Each pod that comes up gets the BROKER_ID set to 0 which causes a conflict of writing the zookeeper values. Whichever node comes up first stays up, the rest crash.
When I switch back to the upstream container, this runs fine with no changes to the chart or values.
What is the expected correct behavior?
KAFKA_CFG_BROKER_ID is supposed to be set based on the replicaSet ID of the system + minBrokerID
Relevant logs and/or screenshots
[2021-07-20 17:48:28,282] INFO Creating /brokers/ids/0 (is it secure? false) (kafka.zk.KafkaZkClient)
[2021-07-20 17:48:28,302] ERROR Error while creating ephemeral at /brokers/ids/0, node already exists and owner '144308170190422021' does not match current session '72286449525522437' (kafka.zk.KafkaZkClient$CheckedEphemeral)
[2021-07-20 17:48:28,322] ERROR [KafkaServer id=0] Fatal error during KafkaServer startup. Prepare to shutdown (kafka.server.KafkaServer)
org.apache.zookeeper.KeeperException$NodeExistsException: KeeperErrorCode = NodeExists
at org.apache.zookeeper.KeeperException.create(KeeperException.java:126)
at kafka.zk.KafkaZkClient$CheckedEphemeral.getAfterNodeExists(KafkaZkClient.scala:1837)
at kafka.zk.KafkaZkClient$CheckedEphemeral.create(KafkaZkClient.scala:1775)
at kafka.zk.KafkaZkClient.checkedEphemeralCreate(KafkaZkClient.scala:1742)
at kafka.zk.KafkaZkClient.registerBroker(KafkaZkClient.scala:95)
at kafka.server.KafkaServer.startup(KafkaServer.scala:312)
at kafka.server.KafkaServerStartable.startup(KafkaServerStartable.scala:44)
at kafka.Kafka$.main(Kafka.scala:82)
at kafka.Kafka.main(Kafka.scala)
[2021-07-20 17:48:28,324] INFO [KafkaServer id=0] shutting down (kafka.server.KafkaServer)
[2021-07-20 17:48:28,326] INFO [SocketServer brokerId=0] Stopping socket server request processors (kafka.network.SocketServer)
[2021-07-20 17:48:28,330] INFO [SocketServer brokerId=0] Stopped socket server request processors (kafka.network.SocketServer)

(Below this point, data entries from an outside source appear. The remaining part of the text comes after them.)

-- ==== Sys2Proof/Machine/Bus.lean ====
section
/-! DEFINITION. The host port (20_memory.md): the address map, the read and the write of R55 and R56, the place of the
window on the platform's bus (R47), and one host access (70_reset_and_hazards.md R137). -/

namespace Sys2Proof.Machine

/-- What an offset of the window names (R48). -/
inductive Target where
  | cmd | status | errpos | flen | snrDb | pnParam | rotDeg | seed | caps
  | idx (k : Nat) | symI (k : Nat) | symQ (k : Nat)
deriving DecidableEq, Repr

/-- The register map (R48) for a block of `maxFrame` entries; none where the offset is unmapped (R49). The offset of a
register or half is that of its lowest byte; other offsets name nothing (an access to them is misaligned, R52). -/
def targetOf (maxFrame offset : Nat) : Option Target :=
  if offset = 0x00000 then some .cmd
  else if offset = 0x00008 then some .status
  else if offset = 0x00010 then some .errpos
  else if offset = 0x00018 then some .flen
  else if offset = 0x00020 then some .snrDb
  else if offset = 0x00028 then some .pnParam
  else if offset = 0x00030 then some .rotDeg
  else if offset = 0x00038 then some .seed
  else if offset = 0x00040 then some .caps
  else if 0x10000 ≤ offset ∧ offset < 0x10000 + 8 * maxFrame ∧ offset % 8 = 0 then
    some (.idx ((offset - 0x10000) / 8))
  else if 0x20000 ≤ offset ∧ offset < 0x20000 + 16 * maxFrame ∧ offset % 16 = 0 then
    some (.symI ((offset - 0x20000) / 16))
  else if 0x20000 ≤ offset ∧ offset < 0x20000 + 16 * maxFrame ∧ offset % 16 = 8 then
    some (.symQ ((offset - 0x20000) / 16))
  else none

/-- The offset of a register or buffer half (R48). -/
def Target.offset : Target → Nat
  | .cmd => 0x00000
  | .status => 0x00008
  | .errpos => 0x00010
  | .flen => 0x00018
  | .snrDb => 0x00020
  | .pnParam => 0x00028
  | .rotDeg => 0x00030
  | .seed => 0x00038
  | .caps => 0x00040
  | .idx k => idxOffset k
  | .symI k => symIOffset k
  | .symQ k => symQOffset k

/-- A buffer half as a host read finds it: no value while its written mark is false (R55). -/
def bufferRead (s : State) (offset : Nat) : Except Fault Word :=
  match s.mem.readWord offset with
  | some v => .ok v
  | none => .error .unwrittenRead

/-- What a read of a mapped target returns (R53, R55). -/
def readTarget (s : State) : Target → Except Fault Word
  | .cmd => .error .busError
  | .status => .ok s.status
  | .errpos => .ok s.errpos
  | .flen => .ok s.flen
  | .snrDb => .ok s.snrDb
  | .pnParam => .ok s.pnParam
  | .rotDeg => .ok s.rotDeg
  | .seed => .ok s.seed
  | .caps => .ok s.caps
  | .idx k => bufferRead s (idxOffset k)
  | .symI k => bufferRead s (symIOffset k)
  | .symQ k => bufferRead s (symQOffset k)

/-- The checks of width, alignment and mapping every access passes first (R49, R51, R52). -/
def busTarget (s : State) (width offset : Nat) : Except Fault Target :=
  if width ≠ 8 ∨ offset % 8 ≠ 0 then .error .busError
  else match targetOf s.maxFrame offset with
    | some t => .ok t
    | none => .error .busError

/-- MemRead (R12, R55): the value read, or a model fault. It changes no state. -/
def busRead (s : State) (width offset : Nat) : Except Fault Word :=
  match busTarget s width offset with
  | .error f => .error f
  | .ok t => readTarget s t

/-- A write of CMD (30_encoding.md R67): the command the word selects runs to its end, or the word is illegal. -/
def runCommandWord (s : State) (w : Word) : Host.Outcome State Fault Refusal :=
  match decode w with
  | .ok i => exec i s
  | .error _ => .next (s.illegalCommand w)

/-- What a write of a mapped target does (R53, R56). -/
def writeTarget (s : State) (v : Word) : Target → Host.Outcome State Fault Refusal
  | .cmd => runCommandWord s v
  | .status => .fault .busError
  | .errpos => .fault .busError
  | .flen => .next { s with flen := v }
  | .snrDb => .next { s with snrDb := v }
  | .pnParam => .next { s with pnParam := v }
  | .rotDeg => .next { s with rotDeg := v }
  | .seed => .next { s with seed := v }
  | .caps => .fault .busError
  | .idx k => .next { s with mem := s.mem.writeWord (idxOffset k) v }
  | .symI k => .next { s with mem := s.mem.writeWord (symIOffset k) v }
  | .symQ k => .next { s with mem := s.mem.writeWord (symQOffset k) v }

/-- MemWrite (R12, R56). -/
def busWrite (s : State) (width offset : Nat) (v : Word) : Host.Outcome State Fault Refusal :=
  match busTarget s width offset with
  | .error f => .fault f
  | .ok t => writeTarget s v t

/-- One host access (70_reset_and_hazards.md R137). What a read returns is recorded for the host (R138). -/
def performAccess (s : State) : HostAccess → Host.Outcome State Fault Refusal
  | .read width offset =>
    match busRead s width offset with
    | .ok v => .next { s with returned := s.returned ++ [v] }
    | .error f => .fault f
  | .write width offset v => busWrite s width offset v
  | .reset => .next s.resetEvent

/-- The offset an address of the platform's bus has in the window at BASE, if it lies in the window (R47). -/
def windowOffset (c : Config) (address : Nat) : Option Nat :=
  if c.base ≤ address ∧ address < c.base + 0x40000 then some (address - c.base) else none

/-- The access a read on the platform's bus makes to the block, if the address is in its window (R47). -/
def readAt (c : Config) (width address : Nat) : Option HostAccess :=
  (windowOffset c address).map (HostAccess.read width)

/-- The access a write on the platform's bus makes to the block, if the address is in its window (R47). -/
def writeAt (c : Config) (width address : Nat) (v : Word) : Option HostAccess :=
  (windowOffset c address).map fun o => HostAccess.write width o v

end Sys2Proof.Machine
end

[2021-07-20 17:48:28,336] INFO [ReplicaManager broker=0] Shutting down (kafka.server.ReplicaManager)
[2021-07-20 17:48:28,337] INFO [LogDirFailureHandler]: Shutting down (kafka.server.ReplicaManager$LogDirFailureHandler)
[2021-07-20 17:48:28,338] INFO [LogDirFailureHandler]: Shutdown completed (kafka.server.ReplicaManager$LogDirFailureHandler)
Possible fixes
TODO: Still investigating what the actual issue root cause is.
Defintion of Done
-
Bug has been identified and corrected within the container